Brief >> From the data below, set down exactly the lines between the one holding "still preceded. -/" and the one holding "State.reset.pending = [] := by decide", inclusive, and no others.

#### Provided entries ####

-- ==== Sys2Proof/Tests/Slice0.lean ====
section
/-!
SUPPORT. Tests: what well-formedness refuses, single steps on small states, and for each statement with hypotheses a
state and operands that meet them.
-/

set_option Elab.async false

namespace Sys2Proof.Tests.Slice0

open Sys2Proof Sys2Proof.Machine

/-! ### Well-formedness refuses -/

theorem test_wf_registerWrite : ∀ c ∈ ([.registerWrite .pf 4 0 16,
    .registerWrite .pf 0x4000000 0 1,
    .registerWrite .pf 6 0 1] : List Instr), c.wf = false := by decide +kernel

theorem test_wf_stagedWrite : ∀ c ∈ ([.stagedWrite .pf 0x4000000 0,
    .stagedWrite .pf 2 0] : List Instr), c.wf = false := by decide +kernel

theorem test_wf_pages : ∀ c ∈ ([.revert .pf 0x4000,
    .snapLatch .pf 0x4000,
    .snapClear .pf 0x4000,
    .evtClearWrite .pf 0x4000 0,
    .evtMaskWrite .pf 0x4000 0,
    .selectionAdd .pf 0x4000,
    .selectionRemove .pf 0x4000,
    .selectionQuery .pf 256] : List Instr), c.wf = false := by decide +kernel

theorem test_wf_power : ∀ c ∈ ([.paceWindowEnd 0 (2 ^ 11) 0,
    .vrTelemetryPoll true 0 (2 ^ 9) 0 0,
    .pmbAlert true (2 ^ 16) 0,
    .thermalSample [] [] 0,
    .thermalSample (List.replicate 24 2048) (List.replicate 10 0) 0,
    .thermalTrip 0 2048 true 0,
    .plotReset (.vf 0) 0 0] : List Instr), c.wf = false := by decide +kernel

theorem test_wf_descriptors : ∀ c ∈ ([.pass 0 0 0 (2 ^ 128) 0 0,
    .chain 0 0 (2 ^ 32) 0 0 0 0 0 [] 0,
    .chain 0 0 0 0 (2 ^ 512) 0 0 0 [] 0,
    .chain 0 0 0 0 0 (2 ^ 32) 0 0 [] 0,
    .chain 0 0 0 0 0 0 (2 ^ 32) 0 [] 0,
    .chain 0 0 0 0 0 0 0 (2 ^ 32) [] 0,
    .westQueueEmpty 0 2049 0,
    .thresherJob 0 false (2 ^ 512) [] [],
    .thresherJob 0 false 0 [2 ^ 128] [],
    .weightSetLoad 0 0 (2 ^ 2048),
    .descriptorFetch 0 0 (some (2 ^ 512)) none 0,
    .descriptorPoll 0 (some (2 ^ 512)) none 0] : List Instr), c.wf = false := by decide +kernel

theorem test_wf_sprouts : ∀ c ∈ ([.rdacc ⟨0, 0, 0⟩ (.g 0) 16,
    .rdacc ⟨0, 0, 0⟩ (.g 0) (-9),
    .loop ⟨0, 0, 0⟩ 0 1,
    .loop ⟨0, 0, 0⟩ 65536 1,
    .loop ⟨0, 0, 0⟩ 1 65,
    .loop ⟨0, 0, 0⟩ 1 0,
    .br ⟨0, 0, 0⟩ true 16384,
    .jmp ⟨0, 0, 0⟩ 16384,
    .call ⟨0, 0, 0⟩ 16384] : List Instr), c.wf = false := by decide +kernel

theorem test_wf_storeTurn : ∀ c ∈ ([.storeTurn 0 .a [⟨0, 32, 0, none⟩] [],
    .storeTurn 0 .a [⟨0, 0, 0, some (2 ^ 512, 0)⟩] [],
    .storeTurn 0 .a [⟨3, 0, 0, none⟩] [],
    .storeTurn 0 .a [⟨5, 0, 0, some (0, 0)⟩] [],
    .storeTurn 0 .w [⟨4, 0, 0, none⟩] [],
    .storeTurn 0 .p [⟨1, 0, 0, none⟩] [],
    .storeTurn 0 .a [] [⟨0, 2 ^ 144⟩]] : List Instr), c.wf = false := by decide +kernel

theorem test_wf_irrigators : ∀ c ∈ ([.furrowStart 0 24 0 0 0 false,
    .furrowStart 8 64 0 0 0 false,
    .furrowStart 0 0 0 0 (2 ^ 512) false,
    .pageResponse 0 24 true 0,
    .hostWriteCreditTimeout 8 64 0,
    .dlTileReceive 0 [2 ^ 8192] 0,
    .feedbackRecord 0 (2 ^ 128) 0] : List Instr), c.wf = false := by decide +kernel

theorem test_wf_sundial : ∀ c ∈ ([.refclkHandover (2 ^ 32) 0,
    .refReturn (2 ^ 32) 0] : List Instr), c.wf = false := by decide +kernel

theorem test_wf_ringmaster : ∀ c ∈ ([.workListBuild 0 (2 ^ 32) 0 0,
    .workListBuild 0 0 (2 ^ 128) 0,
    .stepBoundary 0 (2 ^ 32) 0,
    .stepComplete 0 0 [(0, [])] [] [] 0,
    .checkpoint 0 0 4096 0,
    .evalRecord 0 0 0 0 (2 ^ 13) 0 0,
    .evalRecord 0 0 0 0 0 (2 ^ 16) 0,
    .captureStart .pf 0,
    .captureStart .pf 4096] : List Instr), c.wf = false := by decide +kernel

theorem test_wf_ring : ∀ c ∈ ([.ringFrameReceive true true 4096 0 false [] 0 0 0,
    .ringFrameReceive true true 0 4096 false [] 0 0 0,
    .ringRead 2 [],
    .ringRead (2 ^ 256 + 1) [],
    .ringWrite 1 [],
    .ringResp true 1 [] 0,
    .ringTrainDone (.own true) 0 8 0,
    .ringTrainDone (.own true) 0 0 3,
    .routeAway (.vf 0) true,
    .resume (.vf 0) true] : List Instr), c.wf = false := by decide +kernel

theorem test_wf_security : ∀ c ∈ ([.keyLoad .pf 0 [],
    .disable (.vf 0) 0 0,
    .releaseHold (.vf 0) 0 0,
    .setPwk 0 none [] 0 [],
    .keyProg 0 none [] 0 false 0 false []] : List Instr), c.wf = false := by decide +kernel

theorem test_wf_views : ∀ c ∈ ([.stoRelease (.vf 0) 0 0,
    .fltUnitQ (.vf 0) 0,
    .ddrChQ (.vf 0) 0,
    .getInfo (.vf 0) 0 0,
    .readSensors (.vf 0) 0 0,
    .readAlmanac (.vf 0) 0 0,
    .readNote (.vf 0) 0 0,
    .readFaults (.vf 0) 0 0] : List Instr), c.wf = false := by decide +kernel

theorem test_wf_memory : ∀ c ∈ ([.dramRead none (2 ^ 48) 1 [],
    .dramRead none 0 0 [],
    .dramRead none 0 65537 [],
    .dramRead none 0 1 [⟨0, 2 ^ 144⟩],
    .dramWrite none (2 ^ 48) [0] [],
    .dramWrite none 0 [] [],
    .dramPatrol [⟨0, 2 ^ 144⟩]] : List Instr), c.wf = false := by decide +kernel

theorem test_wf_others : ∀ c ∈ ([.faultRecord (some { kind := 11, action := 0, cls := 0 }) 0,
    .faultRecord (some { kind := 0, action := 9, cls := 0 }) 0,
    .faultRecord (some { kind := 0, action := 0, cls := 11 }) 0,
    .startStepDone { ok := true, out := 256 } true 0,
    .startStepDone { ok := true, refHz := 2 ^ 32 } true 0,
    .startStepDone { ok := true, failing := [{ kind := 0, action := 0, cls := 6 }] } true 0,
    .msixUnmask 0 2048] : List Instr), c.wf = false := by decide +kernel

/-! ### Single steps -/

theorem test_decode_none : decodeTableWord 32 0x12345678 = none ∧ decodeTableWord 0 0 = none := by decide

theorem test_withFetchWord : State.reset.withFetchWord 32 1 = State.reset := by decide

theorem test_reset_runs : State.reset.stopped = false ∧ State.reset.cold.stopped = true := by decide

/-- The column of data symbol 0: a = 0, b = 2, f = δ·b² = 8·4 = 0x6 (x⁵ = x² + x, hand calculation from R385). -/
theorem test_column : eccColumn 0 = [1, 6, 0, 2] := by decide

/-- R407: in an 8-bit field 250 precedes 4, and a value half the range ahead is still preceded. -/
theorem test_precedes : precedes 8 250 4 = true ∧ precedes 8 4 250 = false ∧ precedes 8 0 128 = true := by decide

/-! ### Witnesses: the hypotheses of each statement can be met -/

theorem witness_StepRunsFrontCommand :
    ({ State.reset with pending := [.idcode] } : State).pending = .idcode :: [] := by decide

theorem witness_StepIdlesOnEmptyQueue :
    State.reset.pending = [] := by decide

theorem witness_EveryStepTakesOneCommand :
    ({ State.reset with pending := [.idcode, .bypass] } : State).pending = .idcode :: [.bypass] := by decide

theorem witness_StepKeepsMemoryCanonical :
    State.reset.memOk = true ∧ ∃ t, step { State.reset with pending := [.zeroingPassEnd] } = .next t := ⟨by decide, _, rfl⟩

####

Output of the exercise >>
/-- R407: in an 8-bit field 250 precedes 4, and a value half the range ahead is still preceded. -/
theorem test_precedes : precedes 8 250 4 = true ∧ precedes 8 4 250 = false ∧ precedes 8 0 128 = true := by decide

/-! ### Witnesses: the hypotheses of each statement can be met -/

theorem witness_StepRunsFrontCommand :
    ({ State.reset with pending := [.idcode] } : State).pending = .idcode :: [] := by decide

theorem witness_StepIdlesOnEmptyQueue :
    State.reset.pending = [] := by decide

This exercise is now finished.